7 . Sketching Distance‑Time Graphs

A distance‑time graph shows how far an object has moved from a fixed origin as a function of time.

• Axes: horizontal – time (t, s); vertical – distance (s, m).
• Horizontal line → object at rest (gradient = 0).
• Straight line with constant positive gradient → uniform speed; speed = gradient (Δs/Δt).
• Curved line → speed changing (acceleration or deceleration); instantaneous speed = local gradient.

8 . Sketching Speed‑Time Graphs

A speed‑time graph displays the magnitude of the object's speed versus time.

• Axes: horizontal – time (t, s); vertical – speed (v, m s⁻¹).
• Line on the time axis → object at rest.
• Horizontal line above the axis → constant speed.
• Straight line with positive gradient → uniform (constant) acceleration; acceleration = gradient (Δv/Δt).
• Straight line with negative gradient → uniform deceleration.
• Area under the curve (between the line and the time axis) gives the distance travelled:

  \$\text{distance}= \int v\,dt\$

  For straight‑line sections, use simple geometric shapes (rectangle, triangle, trapezium).

9 . Sketching Velocity‑Time Graphs (Extended Content)

Velocity‑time graphs are optional for the core syllabus but essential for the supplement.

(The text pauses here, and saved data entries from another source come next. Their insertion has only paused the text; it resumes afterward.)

theorem wit_PowerReductionCommands :
    (∃ (s : State) (f : Fin 2), (s.get (PRB_STAT.FSTATE f.val) = 2 ∨ s.get (PRB_STAT.FSTATE f.val) = 4 ∨ s.get (PRB_STAT.FSTATE f.val) = 5) ∧ s.get PRB_STAT.TB ≠ 0) ∧
    (∃ (s : State) (f : Fin 2), s.get PRB_STAT.TB = 0) ∧
    (∃ (s : State) (f : Fin 2), 16 ≤ (s.aco f.val).burst.1) ∧
    (∃ (s : State) (f : Fin 2) (last bin : Nat), (s.fib f.val).check = true ∧ s.get (PRB_STAT.FSTATE f.val) = 2) ∧
    (∃ (s : State) (f : Fin 2), (s.fib f.val).check = true ∧ (s.fib f.val).burst = 0 ∧ (s.fib f.val).burstEnd + 100000000 ≤ s.clk.up) ∧
    (∃ (s : State) (f : Fin 2) (bin : Nat), (s.acuFib f.val).openSent = some bin ∧ s.get (PRB_STAT.FSTATE f.val) = 3) ∧
    (∃ (s : State) (f : Fin 2), (s.acuFib f.val).confirm = true) ∧
    (∃ (s : State) (f : Fin 2), s.get (PRB_STAT.FSTATE f.val) = 3 ∧ (s.fib f.val).confirmed + 1000000 * s.get PRB_APR.CONFIRM ≤ s.clk.up) ∧
    (∃ (s : State) (f : Fin 2), (s.get (PRB_STAT.FSTATE f.val) = 2 ∨ s.get (PRB_STAT.FSTATE f.val) = 3 ∨ s.get (PRB_STAT.FSTATE f.val) = 4)) ∧
    (∃ (s : State) (f : Fin 2), s.get (PRB_STAT.FSTATE f.val) = 5) ∧
    (∃ (s : State) (f : Fin 2), s.get (PRB_STAT.FSTATE f.val) = 6) ∧
    (∃ (s : State) (f : Fin 2), s.get (PRB_STAT.FSTATE f.val) ≠ 5 ∧ s.get (PRB_STAT.FSTATE f.val) ≠ 6) ∧
    (∃ (s : State) (f : Fin 2), s.emissionMode = true) :=
  ⟨⟨(st [(PRB_STAT.FSTATE 0, 2), (PRB_STAT.TB, 1)]), 0, by decide⟩,
   ⟨(st [(PRB_STAT.TB, 0)]), 0, by decide⟩,
   ⟨(let s := State.reset; s.setAco 0 { s.aco 0 with burst := (16, [], 0) }), 0, (by decide)⟩,
   ⟨(fun s : State => s.setFib 0 { s.fib 0 with check := true }) (st [(PRB_STAT.FSTATE 0, 2)]), 0, 0, 0, by decide⟩,
   ⟨(late ((fun s : State => s.setFib 0 { s.fib 0 with burst := 0 }) ((fun s : State => s.setFib 0 { s.fib 0 with check := true }) State.reset))), 0, by decide⟩,
   ⟨(fun s : State => s.setAcuFib 0 { s.acuFib 0 with openSent := some 0 }) (st [(PRB_STAT.FSTATE 0, 3)]), 0, 0, (by decide)⟩,
   ⟨(fun s : State => s.setAcuFib 0 { s.acuFib 0 with confirm := true }) State.reset, 0, by decide⟩,
   ⟨(late (st [(PRB_STAT.FSTATE 0, 3)])), 0, by decide⟩,
   ⟨(st [(PRB_STAT.FSTATE 0, 2)]), 0, (by decide)⟩,
   ⟨(st [(PRB_STAT.FSTATE 0, 5)]), 0, by decide⟩,
   ⟨(st [(PRB_STAT.FSTATE 0, 6)]), 0, by decide⟩,
   ⟨(st [(PRB_STAT.FSTATE 0, 0), (PRB_STAT.FSTATE 0, 0)]), 0, (by decide)⟩,
   ⟨(inMode .hold (st [(CFG_STAT.ACTIVE, 0)])), 0, by decide⟩⟩

theorem wit_PpsCommands :
    (∃ (s : State) (high : Nat), 100 ≤ high ∧ s.get PRB_STAT.PPS_IN = 3) ∧
    (∃ (s : State) (high : Nat), high < 100) ∧
    (∃ (s : State), s.get PRB_STAT.PPS_IN = 2 ∧ s.get NET_TSTAT.STATE ≠ 3) ∧
    (∃ (s : State), s.on PRB_PPS.OUT_EN = true ∧ s.on NET_TSTAT.VALID = true ∧ s.md.mode ≠ .reset ∧ s.md.mode ≠ .boot ∧ (∀ t, s.pps.lastRise = some t → t + 500000000 ≤ s.clk.up) ∧ (ppsOffset s.clk.dev).natAbs ≤ 10) ∧
    (∃ (s : State) (t : Nat), s.pps.lastRise = some t ∧ t + s.get PRB_PPS.OUT_W * 1000 ≤ s.clk.up) :=
  ⟨⟨(st [(PRB_STAT.PPS_IN, 3)]), 200, by decide⟩,
   ⟨State.reset, 0, by decide⟩,
   ⟨(st [(PRB_STAT.PPS_IN, 2), (NET_TSTAT.STATE, 0)]), (by decide)⟩,
   ⟨(late (inMode .hold (st [(PRB_PPS.OUT_EN, 1), (NET_TSTAT.VALID, 1)]))), ⟨by decide, by decide, (by decide), by decide, none_all rfl, by decide⟩⟩,
   ⟨(late (({ State.reset with pps := { State.reset.pps with lastRise := some 0 } } : State))), 0, (by decide)⟩⟩

theorem wit_LandingCommands :
    (∃ (s : State) (f : Fin 2), (s.acq f.val).rdrop = none ∧ s.gal.move = none) ∧
    (∃ (s u : State) (f : Fin 2) (a k : Nat) (rs : List TraceRec), (s.acq f.val).rdrop = some a ∧ s.dropLost f.val true a = (rs, k, u)) ∧
    (∃ (s u : State) (f : Fin 2) (a k : Nat) (rs : List TraceRec), (s.acq f.val).drop = some a ∧ s.dropLost f.val false a = (rs, k, u)) ∧
    (∃ (s : State) (f : Fin 2) (n first start cause : Nat), n ≠ 0) ∧
    (∃ (s : State) (a : Fin 12) (x : Ovr), x = sparseGet .reset s.ovrs a.val ∧ x.traces ≠ 0 ∧ (∀ t, x.recAt = some t → t + 1000000000 ≤ s.clk.up)) :=
  ⟨⟨(fun s : State => s.setAcq 0 { s.acq 0 with rdrop := none }) (({ State.reset with gal := { State.reset.gal with move := none } } : State)), 0, by decide⟩,
   ⟨(let s := State.reset; s.setAcq 0 { s.acq 0 with rdrop := some 0 }), _, 0, 0, _, _, ⟨by decide, rfl⟩⟩,
   ⟨(let s := State.reset; s.setAcq 0 { s.acq 0 with drop := some 0 }), _, 0, 0, _, _, ⟨(by decide), rfl⟩⟩,
   ⟨State.reset, 0, 1, 0, 0, 0, by decide⟩,
   ⟨({ State.reset with ovrs := [(0, ⟨0, 1, 0, none⟩)] } : State), 0, ⟨0, 1, 0, none⟩, ⟨by decide, (by decide), none_all rfl⟩⟩⟩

• Vertical axis shows signed speed (positive = chosen direction, negative = opposite direction).
• Gradient = acceleration (as for speed‑time graphs).
• Signed area under the line = displacement (not just distance).

10 . Plotting Real Data

1. Label each axis with the quantity and its unit.
2. Choose scales that make the data fill most of the graph area without crowding.
3. Plot each measured (t, s) or (t, v) pair as a small, clearly visible point.
4. Connect points with a smooth curve; use a straight ruler only for sections known to be uniform.
5. Draw a best‑fit straight line through any uniform‑motion region and note its gradient.

11 . Interpreting Graphs

12 . Sample Calculations

12.1 Constant speed

Object moves at 4 m s⁻¹ for 5 s.

\$\text{distance}=v\times t = 4\;\text{m s}^{-1}\times5\;\text{s}=20\;\text{m}\$

12.2 Acceleration from a speed‑time graph

Line from (0 s, 0 m s⁻¹) to (3 s, 9 m s⁻¹).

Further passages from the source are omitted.